We never need to consider values of \( a > 7 \) since it can be proved that \( 1 \le a \le 7 \). I am also not seeing how luck factors in, either, given that everything was deduced mathematically.

Edit: Given that \( a \) can only be 7 possible integer values, brute-force-by-hand would also lead to the conclusion that the descriminant is positive only for \( a = 1 \). However Don Shepherd had interest in a non-brute force solution.

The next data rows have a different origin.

/-- ABORT reports whether an abort was taken and how many steps it doomed. With scope ALL every waiting step without a doom reason gets
ABORTED. A PUSH whose block is leaving enters ABORTING, which keeps whether the scope was ALL (R20); every other step ends FAIL ABORTED after
what R22 says of its kind (R21 to R23, R76, R82, R136). -/
def Obligations.AbortTakesTheStepInFlight : Prop :=
  ∀ (s : State) (r : Request) (i : Slot), s.LinkReady →
    (∀ all : Bool, r.toSlot i [if all then 1#8 else 0#8] →
      let x := s.slot i
      let doomed := if all then (x.engine.waiting.filter fun st => st.doom.isNone).length else 0
      let s1 := if all then s.modSlot i (fun y => { y with engine.waiting := y.engine.waiting.map fun st =>
        if st.doom = none then { st with doom := some .aborted } else st }) else s
      ((∀ f, x.engine.flight = some f → f.aborting = true) →
        exec (.abort r) s = .next (answer 0xA9#8 r .ok [0#8, byte doomed] s1)) ∧
      (∀ (f : Flight) (p : PushProgress), x.engine.flight = some f → f.push = some p → p.aborting = false →
        x.line.stepLeaving = true →
        exec (.abort r) s = .next (answer 0xA9#8 r .ok [1#8, byte doomed] (s1.modSlot i fun y =>
          { y with
            engine.flight := some { f with tag := none, deadline := none, push := some { p with aborting := true, abortAll := all } }
            line.txWaiting := if (y.line.txWaiting.map TxItem.owner) = some .step then none else y.line.txWaiting }))) ∧
      (∀ f : Flight, x.engine.flight = some f → f.aborting = false → (f.push = none ∨ x.line.stepLeaving = false) →
        exec (.abort r) s = .next (answer 0xA9#8 r .ok [1#8, byte doomed] (
          match f.step.kind with
          | .press keys _ =>
            startAll [i] (endStep i .aborted (s1.modSlot i fun y => { y with power.keys := y.power.keys &&& ~~~keys }))
          | .power _ _ => startAll [i] (endStep i .aborted (s1.modSlot i fun y => match y.power.state with
            | .standby => { y with power.target := none }
            | .starting => { y with power := { y.power with
                state := .listen, phase := .none, target := none, keys := 0#3, pressRelease := none, bootWait := none } }
            | .run => { y with power := { y.power with target := none, phase := .none } }
            | .parking => y.cutRail .off
            | .off | .listen | .fault => y))
          | .attach _ _ =>
            let w := walk (endStep i .aborted { s1 with waitList := s1.waitList.filter fun e => decide (e.slot ≠ i) })
            startAll (i :: w.2) w.1
          | .exchange _ _ | .push _ | .measure _ | .detach _ | .await _ => startAll [i] (endStep i .aborted s1))))) ∧
    (∀ b : Byte, r.toSlot i [b] → 2 ≤ b.toNat → exec (.abort r) s = .next (answer 0xA9#8 r .badValue [] s))

/-- RESULTS hands out the oldest records that are not in transmission, up to its count and up to the first that would take the body past
1024 bytes, removes them, clears STEP_DONE when none is left to send, and tests the start condition (R26, R25, R3, R199). That the reply counts
the record in transmission among those left, as they stand before the drains, is DEDUCED (notes/assumptions/17.md). -/
def Obligations.ResultsHandsOutTheOldestRecords : Prop :=
  ∀ (s : State) (r : Request) (i : Slot), s.LinkReady →
    (∀ n : Nat, n ≤ 8 → r.toSlot i [byte n] →
      ∀ sending waiting : List ListEntry, (s.slot i).engine.done = sending ++ waiting → (∀ e ∈ sending, e.inTx = true) →
        (∀ e ∈ waiting, e.inTx = false) →
      let size (es : List ListEntry) : Nat := (es.map fun e => e.record.bytes.length).sum
      ∃ given kept : List ListEntry, waiting = given ++ kept ∧ (n ≠ 0 → given.length ≤ n) ∧ 3 + size given ≤ 1024 ∧
        ((n ≠ 0 ∧ given.length = n) ∨ kept = [] ∨ ∃ e ∈ kept.head?, 1024 < 3 + size given + e.record.bytes.length) ∧
        let u := s.modSlot i fun x => { x with
          engine.done := sending ++ kept
          notices.stepDone := if kept = [] then false else x.notices.stepDone }
        exec (.results r) s = .next (answer 0xAA#8 r .ok
          ([byte given.length, byte (sending.length + kept.length)] ++ given.flatMap fun e => e.record.bytes)
          (if given = [] then u else startAll [i] u))) ∧
    (∀ b : Byte, r.toSlot i [b] → 9 ≤ b.toNat → exec (.results r) s = .next (answer 0xAA#8 r .badValue [] s))

/-- SLOT_STATUS gives the 63 bytes of R200 and clears the slot's LINES, TRIGGER, POWER and FAULT flags (R177, R200). -/
def Obligations.SlotStatusReportsAndClears : Prop :=
  ∀ (s : State) (r : Request) (i : Slot), s.LinkReady → r.toSlot i [] →
    let x := s.slot i
    let window := x.engine.flight.bind Flight.window
    exec (.slotStatus r) s = .next (answer 0xB0#8 r .ok
      ([byte (x.engine.flight.toList.length + x.engine.waiting.length)]
      ++ (match x.engine.flight with
        | some f => le 2 f.step.number.toNat ++ [byte f.step.kind.code]
        | none => [0#8, 0#8, 0xFF#8])
      ++ [byte x.engine.done.length, byte x.engine.lamp.code]
      ++ le 4 x.line.baud.value ++ le 2 x.line.blockSize ++ [x.line.nextTag]
      ++ [byte x.power.state.code, byte x.power.phase.code, byte (bitSet [x.power.cause.overcurrent, x.power.cause.undervolt]),
        byte (bitSet [x.power.woke, x.power.interlock, x.power.forced]), byte x.power.keys.toNat]
      ++ le 2 x.power.settings.railVoltage ++ le 2 x.power.settings.pressTime ++ le 2 x.power.settings.parkHold
      ++ le 2 x.power.settings.parkLevel ++ le 2 x.power.settings.shutdownCode.toNat
      ++ le 2 x.sampler.gain ++ leInt 2 x.sampler.offset ++ le 2 x.sampler.tripLevel
      ++ (match x.sampler.lastSample with
        | some m => le 2 m.1 ++ le 2 m.2
        | none => [0xFF#8, 0xFF#8, 0xFF#8, 0xFF#8])
      ++ (match window with
        | some w => byte (if w.saturated then 3 else 1) :: le 4 w.n
        | none => [0#8, 0#8, 0#8, 0#8, 0#8])
      ++ le 2 x.capture.ring.length ++ le 2 (x.capture.ring.map fun c => 8 + c.content.length).sum
      ++ [if x.capture.overrun then 1#8 else 0#8]
      ++ (x.capture.triggers.toList.map fun t => byte t.hits)
      ++ [byte x.capture.filter.mode.code] ++ x.capture.filter.code.toList ++ x.capture.filter.mask.toList
      ++ [byte (bitSet ((List.finRange 4).map fun p : Fin 4 => decide ((s.ports[p].map Hold.slot) = some i))),
        match s.waitList.find? fun e => decide (e.slot = i) with
        | some e => byte e.mask.toNat
        | none => 0#8])
      (s.modSlot i fun y => { y with notices := { y.notices with lines := false, trigger := false, power := false, fault := false } }))

/-- CAPTURE_READ gives the oldest whole records that fit in 1000 bytes, up to the first that does not, and leaves the ring; CAPTURE_RELEASE
removes the oldest min(r, count) records, with CLAMPED when r exceeds the count (R55, R56, R201). -/
def Obligations.CaptureReadAndRelease : Prop :=
  ∀ (s : State) (r : Request) (i : Slot), s.LinkReady →
    let ring := (s.slot i).capture.ring
    let used (cs : List CaptureRecord) : Nat := (cs.map fun c => 8 + c.content.length).sum
    let bytes (c : CaptureRecord) : List Byte := le 4 c.time.toNat ++ [match c.kind with
        | .log => 0#8
        | .stale => 1#8, byte (bitSet [c.truncated, c.damaged, c.afterOverrun])] ++ le 2 c.content.length ++ c.content
    (r.toSlot i [] → ∃ given kept : List CaptureRecord, ring = given ++ kept ∧ used given ≤ 1000 ∧
      (∀ c ∈ kept.head?, 1000 < used given + (8 + c.content.length)) ∧
      exec (.captureRead r) s = .next (answer 0xB1#8 r .ok (le 2 given.length ++ le 2 ring.length ++ le 2 (used ring)
        ++ [if (s.slot i).capture.overrun then 1#8 else 0#8] ++ given.flatMap bytes) s)) ∧
    (∀ n : Nat, n < 65536 → r.toSlot i (le 2 n) →
      exec (.captureRelease r) s = .next (answer 0xB2#8 r (if n ≤ ring.length then .ok else .clamped)
        (le 2 (min n ring.length) ++ le 2 (ring.length - n) ++ le 2 (used (ring.drop n)))
        (s.modSlot i fun x => { x with capture.ring := x.capture.ring.drop n })))

/-- CLEAR_FAULT takes a slot in FAULT to OFF and changes nothing else; in any other state it is refused with WRONG_STATE (R88). -/
def Obligations.ClearFaultTakesFaultToOff : Prop :=
  ∀ (s : State) (r : Request) (i : Slot), s.LinkReady → r.toSlot i [] →
    ((s.slot i).power.state = .fault →
      exec (.clearFault r) s = .next (answer 0xB8#8 r .ok [] (s.modSlot i fun x => { x with power.state := .off }))) ∧
    ((s.slot i).power.state ≠ .fault → exec (.clearFault r) s = .next (answer 0xB8#8 r .wrongState [] s))

/-- SLOT_RESET takes its slot to the reset state, keeping its settings, frees its ports, removes its wait entry, drops the references of
its PUSH steps, voids its notice in transmission (the mark is DEDUCED, notes/assumptions/20.md), and lets the arbiter walk (R28, R50, R69, R95,
R112, R141, R154, R182). That the park level in force outlives the reset is the model's choice (DESIGN CHOICE, notes/assumptions/6.md). -/
def Obligations.SlotResetDiscardsTheSlot : Prop :=
  ∀ (s : State) (r : Request) (i : Slot), s.LinkReady → r.toSlot i [] →
    let x := s.slot i
    let dropped (o : Fin 16) : Nat := (x.engine.queue.filter fun st => decide (st.kind = .push o)).length
    let freed (o : Fin 16) : Prop := (s.store.object o).state = .condemned ∧ 0 < dropped o ∧ (s.store.object o).refs ≤ dropped o
    ∃ u : State, exec (.slotReset r) s = .next (answer 0xB9#8 r .ok [] (startAll (walk u).2 (walk u).1)) ∧
      (∀ j : Slot, j ≠ i → u.slot j = s.slot j) ∧
      u.slot i = { x with
        engine := ⟨none, [], [], .off⟩
        line := { x.line with tx := none, txWaiting := none, assembler := Assembler.empty, nextTag := 1#8 }
        capture := { x.capture with ring := [], overrun := false, triggers := x.capture.triggers.map fun t => { t with hits := 0 } }
        power := { x.power with
          state := .off, phase := .none, target := none, settle := none, keys := 0#3, pressRelease := none, bootWait := none
          lineSinceRelease := false, parkHold := none, cause := ⟨false, false⟩, woke := false, interlock := false, forced := false }
        sampler := { x.sampler with lastSample := none, overcurrent := 0, undervolt := 0, parkHistory := [] }
        notices := ⟨false, false, false, false, false, false, false⟩
        granted := 0#4
        expired := 0#4 } ∧
      (∀ p : Port, u.ports[p] = if (s.ports[p].map Hold.slot) = some i then none else s.ports[p]) ∧
      u.waitList = s.waitList.filter (fun e => decide (e.slot ≠ i)) ∧
      (∀ o : Fin 16, u.store.object o =
        if freed o then ObjectRecord.empty else { s.store.object o with refs := (s.store.object o).refs - dropped o }) ∧
      u.store.free.Perm (s.store.free ++ (List.finRange 16).flatMap fun o => if freed o then (s.store.object o).pages else []) ∧
      u.store.bytes = s.store.bytes ∧
      u.link = { s.link with tx := s.link.tx.map fun t => match t.source with
        | .slotNotice _ j _ => if j = i then { t with voided := true } else t
        | _ => t } ∧
      u.time = s.time ∧ u.limits = s.limits ∧ u.guard = s.guard ∧ u.guardDefault = s.guardDefault ∧ u.lid = s.lid ∧
      u.freeCount = s.freeCount ∧ u.pending = s.pending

RE: challenge for programmable calculators - Thomas Klemm - 12-26-2013 11:51 AM

(12-26-2013 07:17 AM)Han Wrote:  So if you did not use any software (solver or grapher), I fail to see how you can conclude "obviousness."
Obvious in the sense that \(f\) is continuous: it will switch the sign only at roots. Maybe too obvious to note?

Quote:I'm a bit confused here. I thought the point was (in trying to go for the fastest program) to try to reduce the complexity as much as possible prior to doing any programming.
I thought the point was having some fun with your calculators on a rainy day.

Quote:I am also not seeing how luck factors in, either, given that everything was deduced mathematically.
There's nothing wrong with your deduction. It's just that it works only up to the inflection point at ~ 8.2081. But we're lucky that we only have to show it up to 7. So we're fine! This kind of luck.
I mean there's no way you could tell beforehand it will work.
In essence it's a further reduction of the search space: instead of 7 we're down at 1. Well done!

Quote:Given that \( a \) can only be 7 possible integer values, brute-force-by-hand would also lead to the conclusion that the descriminant is positive only for \( a = 1 \).

Not sure when brute-force turns into intelligent search. Really only when we're able to enumerate the solutions without further checks?

Cheers
Thomas


RE: challenge for programmable calculators - Albert Chan - 03-31-2019 12:49 AM

(12-24-2013 05:43 PM)cruff Wrote:  \[abc-1 = \frac{9(11a+b)}{a+b+c}\]

I don't follow how above (from post#32) can conclude *only* a + b + c = 9

(abc - 1)(a + b + c) ≡ 0 (mod 9)

→ (a + b + c) ≡ 0 (mod 9)

If a+b+c=18, min(abc*(a+b+c)) = (9*8*1)(9+8+1) = 1296 > 999, thus a+b+c = 9

7 combinations, 2 solutions: 117, 126, 135, 144, 225, 234, 333

But, more checks are needed:

→ abc ≡ 1 (mod 9)
9 combinations, 0 solution: 125, 147, 188, 227, 248, 444, 455, 578, 777

→ abc ≡ 1 (mod 3, but not mod 9) and (a + b + c) = (6 or 12 or 15)
3 combinations, 0 solution: 114, 177, 447